What's your take on the question of the "new creation" and how that applies to the differences between the two administrations?


----------



## Robin (Apr 26, 2006)

Are we saved by works? Yes, indeed! God yet requires perfect obedience to the Law.

We are saved by Christ's works.

The Holy Spirit links us to Christ via trust (faith) in His righteous acts; sacrificial death and justifying resurrection.

The Father elects; the Son redeems; the Spirit calls to faith.

r.


----------



## larryjf (Apr 27, 2006)

> My friend's main argument was one of focusing on the objective nature of Christ's coming and truly becoming the firstborn of the new creation in his resurrection. We have to admit that Christ partaking of the new creation was an "in time" thing. If that's so, could OT saints partake of it? Would they not be those who were "firstborn" instead of Christ if they truly partook of the new creation?

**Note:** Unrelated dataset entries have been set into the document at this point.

-- ==== Sys2Proof/Laws/State.lean ====
section
/-! SUPPORT. One lemma per field per update, each true by unfolding, so that no later proof unfolds a record update. -/

namespace Sys2Proof.Machine

@[simp] theorem RxPort.consume_pos (n : Nat) (r : RxPort) : (r.consume n).pos = r.pos + n := rfl
@[simp] theorem RxPort.consume_ahead (n : Nat) (r : RxPort) : (r.consume n).ahead = r.ahead.drop n := rfl
@[simp] theorem RxPort.consume_ended (n : Nat) (r : RxPort) : (r.consume n).ended = r.ended := rfl

@[simp] theorem TxPort.accept_count (n : Nat) (v : Level) (t : TxPort) : (t.accept n v).count = t.count + n := rfl
@[simp] theorem TxPort.accept_out (n : Nat) (v : Level) (t : TxPort) : (t.accept n v).out = t.out ++ List.replicate n v := rfl
@[simp] theorem TxPort.accept_limit (n : Nat) (v : Level) (t : TxPort) : (t.accept n v).limit = t.limit := rfl

@[simp] theorem Data.setRes_rx (f : Results → Results) (d : Data) : (d.setRes f).rx = d.rx := rfl
@[simp] theorem Data.setRes_tx (f : Results → Results) (d : Data) : (d.setRes f).tx = d.tx := rfl
@[simp] theorem Data.setRes_res (f : Results → Results) (d : Data) : (d.setRes f).res = f d.res := rfl
@[simp] theorem Data.setRes_dp (f : Results → Results) (d : Data) : (d.setRes f).dp = d.dp := rfl
@[simp] theorem Data.setRes_seen (f : Results → Results) (d : Data) : (d.setRes f).seen = f d.res :: d.seen := rfl
@[simp] theorem Data.setRes_gapDraws (f : Results → Results) (d : Data) : (d.setRes f).gapDraws = d.gapDraws := rfl

@[simp] theorem Data.setDp_rx (f : Datapath → Datapath) (d : Data) : (d.setDp f).rx = d.rx := rfl
@[simp] theorem Data.setDp_tx (f : Datapath → Datapath) (d : Data) : (d.setDp f).tx = d.tx := rfl
@[simp] theorem Data.setDp_res (f : Datapath → Datapath) (d : Data) : (d.setDp f).res = d.res := rfl
@[simp] theorem Data.setDp_dp (f : Datapath → Datapath) (d : Data) : (d.setDp f).dp = f d.dp := rfl
@[simp] theorem Data.setDp_seen (f : Datapath → Datapath) (d : Data) : (d.setDp f).seen = d.seen := rfl
@[simp] theorem Data.setDp_gapDraws (f : Datapath → Datapath) (d : Data) : (d.setDp f).gapDraws = d.gapDraws := rfl

@[simp] theorem Data.setSync_rx (x : SyncState) (d : Data) : (d.setSync x).rx = d.rx := rfl
@[simp] theorem Data.setSync_tx (x : SyncState) (d : Data) : (d.setSync x).tx = d.tx := rfl
@[simp] theorem Data.setSync_res (x : SyncState) (d : Data) : (d.setSync x).res = { d.res with syncState := x } := rfl
@[simp] theorem Data.setSync_dp (x : SyncState) (d : Data) : (d.setSync x).dp = d.dp := rfl
@[simp] theorem Data.setSync_seen (x : SyncState) (d : Data) : (d.setSync x).seen = { d.res with syncState := x } :: d.seen := rfl
@[simp] theorem Data.setSync_gapDraws (x : SyncState) (d : Data) : (d.setSync x).gapDraws = d.gapDraws := rfl

@[simp] theorem Data.consume_rx (n : Nat) (d : Data) : (d.consume n).rx = d.rx.consume n := rfl
@[simp] theorem Data.consume_tx (n : Nat) (d : Data) : (d.consume n).tx = d.tx := rfl
@[simp] theorem Data.consume_res (n : Nat) (d : Data) : (d.consume n).res = d.res := rfl
@[simp] theorem Data.consume_dp (n : Nat) (d : Data) : (d.consume n).dp = d.dp := rfl
@[simp] theorem Data.consume_seen (n : Nat) (d : Data) : (d.consume n).seen = d.seen := rfl
@[simp] theorem Data.consume_gapDraws (n : Nat) (d : Data) : (d.consume n).gapDraws = d.gapDraws := rfl

@[simp] theorem Data.accept_rx (n : Nat) (v : Level) (d : Data) : (d.accept n v).rx = d.rx := rfl
@[simp] theorem Data.accept_tx (n : Nat) (v : Level) (d : Data) : (d.accept n v).tx = d.tx.accept n v := rfl
@[simp] theorem Data.accept_res (n : Nat) (v : Level) (d : Data) : (d.accept n v).res = d.res := rfl
@[simp] theorem Data.accept_dp (n : Nat) (v : Level) (d : Data) : (d.accept n v).dp = d.dp := rfl
@[simp] theorem Data.accept_seen (n : Nat) (v : Level) (d : Data) : (d.accept n v).seen = d.seen := rfl
@[simp] theorem Data.accept_gapDraws (n : Nat) (v : Level) (d : Data) : (d.accept n v).gapDraws = d.gapDraws := rfl

@[simp] theorem Data.present_rx (xs : List Level) (d : Data) : (d.present xs).rx = { d.rx with ahead := d.rx.ahead ++ xs } := rfl
@[simp] theorem Data.present_tx (xs : List Level) (d : Data) : (d.present xs).tx = d.tx := rfl
@[simp] theorem Data.present_res (xs : List Level) (d : Data) : (d.present xs).res = d.res := rfl
@[simp] theorem Data.present_dp (xs : List Level) (d : Data) : (d.present xs).dp = d.dp := rfl
@[simp] theorem Data.present_seen (xs : List Level) (d : Data) : (d.present xs).seen = d.seen := rfl
@[simp] theorem Data.present_gapDraws (xs : List Level) (d : Data) : (d.present xs).gapDraws = d.gapDraws := rfl

@[simp] theorem Data.endInput_rx (d : Data) : (d.endInput).rx = { d.rx with ended := true } := rfl
@[simp] theorem Data.endInput_tx (d : Data) : (d.endInput).tx = d.tx := rfl
@[simp] theorem Data.endInput_res (d : Data) : (d.endInput).res = d.res := rfl
@[simp] theorem Data.endInput_dp (d : Data) : (d.endInput).dp = d.dp := rfl
@[simp] theorem Data.endInput_seen (d : Data) : (d.endInput).seen = d.seen := rfl
@[simp] theorem Data.endInput_gapDraws (d : Data) : (d.endInput).gapDraws = d.gapDraws := rfl

@[simp] theorem Data.setLimit_rx (lim : Option Nat) (d : Data) : (d.setLimit lim).rx = d.rx := rfl
@[simp] theorem Data.setLimit_tx (lim : Option Nat) (d : Data) : (d.setLimit lim).tx = { d.tx with limit := lim } := rfl
@[simp] theorem Data.setLimit_res (lim : Option Nat) (d : Data) : (d.setLimit lim).res = d.res := rfl
@[simp] theorem Data.setLimit_dp (lim : Option Nat) (d : Data) : (d.setLimit lim).dp = d.dp := rfl
@[simp] theorem Data.setLimit_seen (lim : Option Nat) (d : Data) : (d.setLimit lim).seen = d.seen := rfl
@[simp] theorem Data.setLimit_gapDraws (lim : Option Nat) (d : Data) : (d.setLimit lim).gapDraws = d.gapDraws := rfl

@[simp] theorem Data.syncBegin_rx (d : Data) : (d.syncBegin).rx = d.rx := rfl
@[simp] theorem Data.syncBegin_tx (d : Data) : (d.syncBegin).tx = d.tx := rfl
@[simp] theorem Data.syncBegin_res (d : Data) : (d.syncBegin).res = { d.res with roleValid := false, syncState := .awaitHigh, kind := false, elem := 0 } := rfl
@[simp] theorem Data.syncBegin_dp (d : Data) : (d.syncBegin).dp = d.dp := rfl
@[simp] theorem Data.syncBegin_seen (d : Data) : (d.syncBegin).seen = { d.res with roleValid := false, syncState := .awaitHigh, kind := false, elem := 0 } :: d.seen := rfl
@[simp] theorem Data.syncBegin_gapDraws (d : Data) : (d.syncBegin).gapDraws = d.gapDraws := rfl

@[simp] theorem Data.slaveBegin_rx (n : Nat) (d : Data) : (d.slaveBegin n).rx = d.rx := rfl
@[simp] theorem Data.slaveBegin_tx (n : Nat) (d : Data) : (d.slaveBegin n).tx = d.tx := rfl
@[simp] theorem Data.slaveBegin_res (n : Nat) (d : Data) : (d.slaveBegin n).res = { d.res with count := 0, expected := BitVec.ofNat 5 n, chunks := 0 } := rfl
@[simp] theorem Data.slaveBegin_dp (n : Nat) (d : Data) : (d.slaveBegin n).dp = d.dp := rfl
@[simp] theorem Data.slaveBegin_seen (n : Nat) (d : Data) : (d.slaveBegin n).seen = { d.res with count := 0, expected := BitVec.ofNat 5 n, chunks := 0 } :: d.seen := rfl
@[simp] theorem Data.slaveBegin_gapDraws (n : Nat) (d : Data) : (d.slaveBegin n).gapDraws = d.gapDraws := rfl

@[simp] theorem Results.setSword_syncState (i : Nat) (v : Half) (r : Results) : (r.setSword i v).syncState = r.syncState := rfl
@[simp] theorem Results.setSword_kind (i : Nat) (v : Half) (r : Results) : (r.setSword i v).kind = r.kind := rfl
@[simp] theorem Results.setSword_elem (i : Nat) (v : Half) (r : Results) : (r.setSword i v).elem = r.elem := rfl
@[simp] theorem Results.setSword_sym (i : Nat) (v : Half) (r : Results) : (r.setSword i v).sym = r.sym := rfl
@[simp] theorem Results.setSword_bit (i : Nat) (v : Half) (r : Results) : (r.setSword i v).bit = r.bit := rfl
@[simp] theorem Results.setSword_mword (i : Nat) (v : Half) (r : Results) : (r.setSword i v).mword = r.mword := rfl
@[simp] theorem Results.setSword_mchk (i : Nat) (v : Half) (r : Results) : (r.setSword i v).mchk = r.mchk := rfl
@[simp] theorem Results.setSword_count (i : Nat) (v : Half) (r : Results) : (r.setSword i v).count = r.count := rfl
@[simp] theorem Results.setSword_expected (i : Nat) (v : Half) (r : Results) : (r.setSword i v).expected = r.expected := rfl
@[simp] theorem Results.setSword_chunks (i : Nat) (v : Half) (r : Results) : (r.setSword i v).chunks = r.chunks := rfl
@[simp] theorem Results.setSword_schk (i : Nat) (v : Half) (r : Results) : (r.setSword i v).schk = r.schk := rfl
@[simp] theorem Results.setSword_sword (i : Nat) (v : Half) (r : Results) : (r.setSword i v).sword = r.sword.setIfInBounds i v := rfl
@[simp] theorem Results.setSword_role (i : Nat) (v : Half) (r : Results) : (r.setSword i v).role = r.role := rfl
@[simp] theorem Results.setSword_roleValid (i : Nat) (v : Half) (r : Results) : (r.setSword i v).roleValid = r.roleValid := rfl
@[simp] theorem Results.setSword_skipped (i : Nat) (v : Half) (r : Results) : (r.setSword i v).skipped = r.skipped := rfl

Please correct me if i'm wrong, but my take on this is that this is referring to the resurrection - which none of us (OT or NT saints) have actually taken part of yet.

Christ is firstborn from the dead in His resurrection, and the OT and NT saints will take part of that when we are resurrected.


----------



## C. Matthew McMahon (Apr 27, 2006)

Casey,

What do you "particularly" mean when you say "new creation?"

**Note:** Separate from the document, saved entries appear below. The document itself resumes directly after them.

-- ==== Sys2Proof/Proofs/Streams.lean ====
section
/-! PROOFS. Only reset moves a stream back. A command that waits is run again from the data it started from in an environment
with more samples, rx_end or another limit of the sink (log entry 2), so the key fact is that a body then gets at least as far as
before. -/

namespace Sys2Proof.Machine

/-! ### Both streams only go forward -/

/-- From `d` to `d'` presented samples are consumed in order and the output record grows (R43, R44, R93). -/
def Forward (d d' : Data) : Prop :=
  (∃ n, n ≤ d.rx.ahead.length ∧ d'.rx = d.rx.consume n)
    ∧ d.tx.count ≤ d'.tx.count ∧ d.tx.out <+: d'.tx.out ∧ d'.tx.limit = d.tx.limit

theorem Forward.of_eq {d d' : Data} (hrx : d'.rx = d.rx) (htx : d'.tx = d.tx) : Forward d d' := by
  unfold Forward
  rw [hrx, htx]
  exact ⟨⟨0, Nat.zero_le _, by simp⟩, Nat.le_refl _, List.prefix_rfl, rfl⟩

theorem Forward.refl (d : Data) : Forward d d := Forward.of_eq rfl rfl

theorem Forward.trans {a b c : Data} (h1 : Forward a b) (h2 : Forward b c) : Forward a c := by
  obtain ⟨⟨m, hm, r1⟩, c1, o1, l1⟩ := h1
  obtain ⟨⟨n, hn, r2⟩, c2, o2, l2⟩ := h2
  refine ⟨⟨m + n, ?_, by rw [r2, r1, RxPort.consume_consume]⟩, c1.trans c2, o1.trans o2, l2.trans l1⟩
  rw [r1, RxPort.consume_ahead, List.length_drop] at hn
  omega

theorem Forward.count_le {d d' : Data} (h : Forward d d') : d.tx.count ≤ d'.tx.count := h.2.1

theorem Forward.limit {d d' : Data} (h : Forward d d') : d'.tx.limit = d.tx.limit := h.2.2.2

theorem Forward.ended {d d' : Data} (h : Forward d d') : d'.rx.ended = d.rx.ended := by
  obtain ⟨⟨n, -, hrx⟩, -⟩ := h
  rw [hrx, RxPort.consume_ended]

theorem Forward.bind {α β : Type} {d : Data} {r : Res α} {f : α → Data → Res β} (hr : Forward d r.left)
    (hf : ∀ a d', Forward d' (f a d').left) : Forward d (r.bind f).left := Res.left_bind Forward Forward.trans hr hf

theorem Forward.consume {n : Nat} {d : Data} (h : n ≤ d.rx.ahead.length) : Forward d (d.consume n) :=
  ⟨⟨n, h, rfl⟩, Nat.le_refl _, List.prefix_rfl, rfl⟩

theorem Forward.accept (n : Nat) (v : Level) (d : Data) : Forward d (d.accept n v) :=
  ⟨⟨0, Nat.zero_le _, by simp⟩, Nat.le_add_right _ _, List.prefix_append _ _, rfl⟩

theorem Reads.forward {d d' : Data} (h : Reads d d') : Forward d d' := by
  obtain ⟨htx, -, hrx⟩ := h
  rw [Forward, htx]
  exact ⟨hrx, Nat.le_refl _, List.prefix_rfl, rfl⟩

/-! ### A later environment -/

/-- What the environment may change while a command waits: samples presented after those there are, whether the source has ended,
and the sink's limit. -/
structure Later where
  more : List Level
  ended : Bool
  limit : Option Nat

/-- The data of a command in a later environment. -/
def Data.under (e : Later) (d : Data) : Data :=
  { d with rx := { d.rx with ahead := d.rx.ahead ++ e.more, ended := e.ended }, tx := { d.tx with limit := e.limit } }

@[simp] theorem Data.under_rx (e : Later) (d : Data) :
    (d.under e).rx = { d.rx with ahead := d.rx.ahead ++ e.more, ended := e.ended } := rfl
@[simp] theorem Data.under_tx (e : Later) (d : Data) : (d.under e).tx = { d.tx with limit := e.limit } := rfl
@[simp] theorem Data.under_res (e : Later) (d : Data) : (d.under e).res = d.res := rfl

Do you mean that "we are a new creation" in Christ?

I might have missed it....


----------



## Dan.... (Apr 27, 2006)

Maybe if I could ask the question in a different form it might be less confusion.

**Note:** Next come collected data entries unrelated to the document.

/-- ReadSlave ends right after the first check byte CheckValid rejects, with the chunk stored (R198, R199, R222). -/
theorem readSlave_rejects {c : Ctx} (hq : 0 < c.qs) {fc : BitVec 4} (hfit : c.words fc ≤ 16) (k : Nat) (v : Level)
    {good : List (List Half × Byte)} {bad : List Half × Byte}
    (hsizes : ((good ++ [bad]).map fun ch => ch.1.length) <+: chunkSizes (c.words fc))
    (hvalid : ∀ ch ∈ good, c.checkValid ch.1 ch.2 = true) (hbad : c.checkValid bad.1 bad.2 = false) {d : Data}
    {rest : List Level} (h : d.sees c = List.replicate k v
      ++ samplesOfHalves c.qs (halvesOfStart false ++ (good ++ [bad]).flatMap halvesOfChunk) ++ rest) :
    ∃ d', readSlave c fc d = .raised .checkSequenceMismatch d'
      ∧ Moved (k + (9 + chunkPeriods (good ++ [bad])) * (4 * c.qs)) d d'
      ∧ d'.res = d.res.stored (c.words fc) (good ++ [bad]) := by
  obtain ⟨hne, hsum⟩ := chunks_of_prefix hsizes
  obtain ⟨ms, hms⟩ := hsizes
  rw [List.flatMap_append, ← List.append_assoc, samplesOfHalves_append, ← List.append_assoc, List.append_assoc] at h
  obtain ⟨d1, hread, m1, s1, r1⟩ := readSlave_to_chunk hq hfit k v (good := good) (ms := bad.1.length :: ms)
    (by rw [← hms]; simp) hvalid h
  have hroom : (good.flatMap (·.1)).length + bad.1.length ≤ 16 := by
    rw [chunkWords_length]
    simp only [List.map_append, List.map_cons, List.map_nil, List.sum_append, List.sum_cons, List.sum_nil] at hsum
    omega
  obtain ⟨d2, hchunk, m2, r2⟩ := readChunks_to_check hq bad ms _ good.length (hne bad (by simp)) hroom
    (s1.trans (by rw [List.flatMap_singleton]))
  rw [if_pos hbad] at hchunk
  refine ⟨d2, by rw [hread, hchunk, Res.bind_raised], Moved.of_eq (m1.trans m2) ?_, ?_⟩
  · simp only [chunkPeriods, List.map_append, List.map_cons, List.map_nil, List.sum_append, List.sum_cons, List.sum_nil,
      List.length_append, List.length_cons, List.length_nil]
    ring
  · rw [r2, r1, Results.stored_concat]

/-- ReadSlave ends with an end symbol other than NL, everything stored (R198, R199). -/
theorem readSlave_wrong_end {c : Ctx} (hq : 0 < c.qs) {fc : BitVec 4} (hfit : c.words fc ≤ 16) (k : Nat) (v : Level)
    {chs : List (List Half × Byte)} (hsizes : (chs.map fun ch => ch.1.length) = chunkSizes (c.words fc))
    (hvalid : ∀ ch ∈ chs, c.checkValid ch.1 ch.2 = true) {x : Symbol} (hx : x ≠ .nl) {d : Data} {rest : List Level}
    (h : d.sees c = List.replicate k v
      ++ samplesOfHalves c.qs (halvesOfStart false ++ chs.flatMap halvesOfChunk ++ halvesOfSymbol x) ++ rest) :
    ∃ d', readSlave c fc d = .raised .invalidEndDelimiter d' ∧ Moved (k + slaveFrameLength (c.words fc) * (4 * c.qs)) d d'
      ∧ d'.res = d.res.stored (c.words fc) chs := by
  rw [samplesOfHalves_append, ← List.append_assoc, List.append_assoc] at h
  obtain ⟨d1, hread, m1, s1, r1⟩ := readSlave_to_chunk hq hfit k v (ms := []) (by rw [List.append_nil, hsizes]) hvalid h
  obtain ⟨-, -, hperiods⟩ := chunks_of_sizes hsizes
  refine ⟨d1.consume (4 * c.qs), ?_, Moved.of_eq (m1.trans (Moved.consume _ d1)) ?_, r1⟩
  · rw [hread, readChunks, Res.bind_ok, readEnd_misses hq hx s1]
  · rw [hperiods, slaveFrameLength]
    ring

/-- Settles O30: the role, each check byte and the end symbol are read in this order, and each ends ReadSlave when it is wrong. -/
theorem rdSlaveErrors : Obligations.RdSlaveErrors := by
  intro s arg k n v good rest hidle hq hn hfit hvalid
  subst hn
  refine ⟨fun hlevels => ?role, fun bad hsizes hbad hlevels => ?check, fun x hx hsizes hlevels => ?ending⟩
  case role =>
    obtain ⟨d, hread, hmoved, hres⟩ :=
      readSlave_wrong_role (c := s.ctxOf 0x5 arg) (d := s.data.started) hq (BitVec.ofNat 4 arg) k v hlevels
    exact exec_reads_raised (i := .rdSlave arg) rfl (by decide) hidle hq hread
      (hmoved.of_eq (by rw [ctxOf_qs]; omega)) hres
  case check =>
    obtain ⟨d, hread, hmoved, hres⟩ := readSlave_rejects (c := s.ctxOf 0x5 arg) (d := s.data.started)
      (fc := BitVec.ofNat 4 arg) hq hfit k v (hsizes ▸ List.take_prefix _ _) hvalid hbad hlevels
    obtain ⟨t, ht, hend, hcons, htres⟩ := exec_reads_raised (i := .rdSlave arg) rfl (by decide) hidle hq hread hmoved hres
    have hregisters := Results.stored_registers htres
    have hcount : (good ++ [bad]).length = good.length + 1 := by simp
    rw [hcount] at hregisters
    refine ⟨t, ht, hend, ?_, hregisters⟩
    rw [List.length_append, halvesOfStart_length, halvesOfChunks_length]
    have hsamples : (18 + 2 * chunkPeriods (good ++ [bad])) * (2 * s.ctx.qs)
        = (9 + chunkPeriods (good ++ [bad])) * (4 * s.ctx.qs) := by ring
    rw [hsamples]
    exact hcons
  case ending =>
    obtain ⟨d, hread, hmoved, hres⟩ := readSlave_wrong_end (c := s.ctxOf 0x5 arg) (d := s.data.started)
      (fc := BitVec.ofNat 4 arg) hq hfit k v hsizes hvalid hx hlevels
    obtain ⟨t, ht, hend, hcons, htres⟩ := exec_reads_raised (i := .rdSlave arg) rfl (by decide) hidle hq hread hmoved hres
    have hregisters := Results.stored_registers htres
    obtain ⟨hwords, hcount, -⟩ := chunks_of_sizes hsizes
    rw [ctxOf_words, hwords, hcount] at hregisters
    rw [hcount]
    exact ⟨t, ht, hend, hcons, hregisters⟩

1. Would you agree that one can say that those who are truly converted, in this inter-advental age, do partake of the the age to come in an "already-not-yet" manner?

2. If you agree with #1, then the question is: did Old Testament saints, during their lifetimes, partake of the age to come in an "already-not-yet" way?

3. When did/does the age to come begin? (Specifically, when did/does the "already" aspect of the age to come begin?)

It seems that, if one were to answer #3, with "at the resurrection of Christ" (which I believe that the person to whom Casey was refering would answer), then it seems to me that one would then necessarily answer #1 with, "No".

I hope that made sense.



[Edited on 4-27-2006 by Dan....]


----------



## Casey (Apr 27, 2006)

> _Originally posted by Dan...._
> Maybe if I could ask the question in a different form it might be less confusion.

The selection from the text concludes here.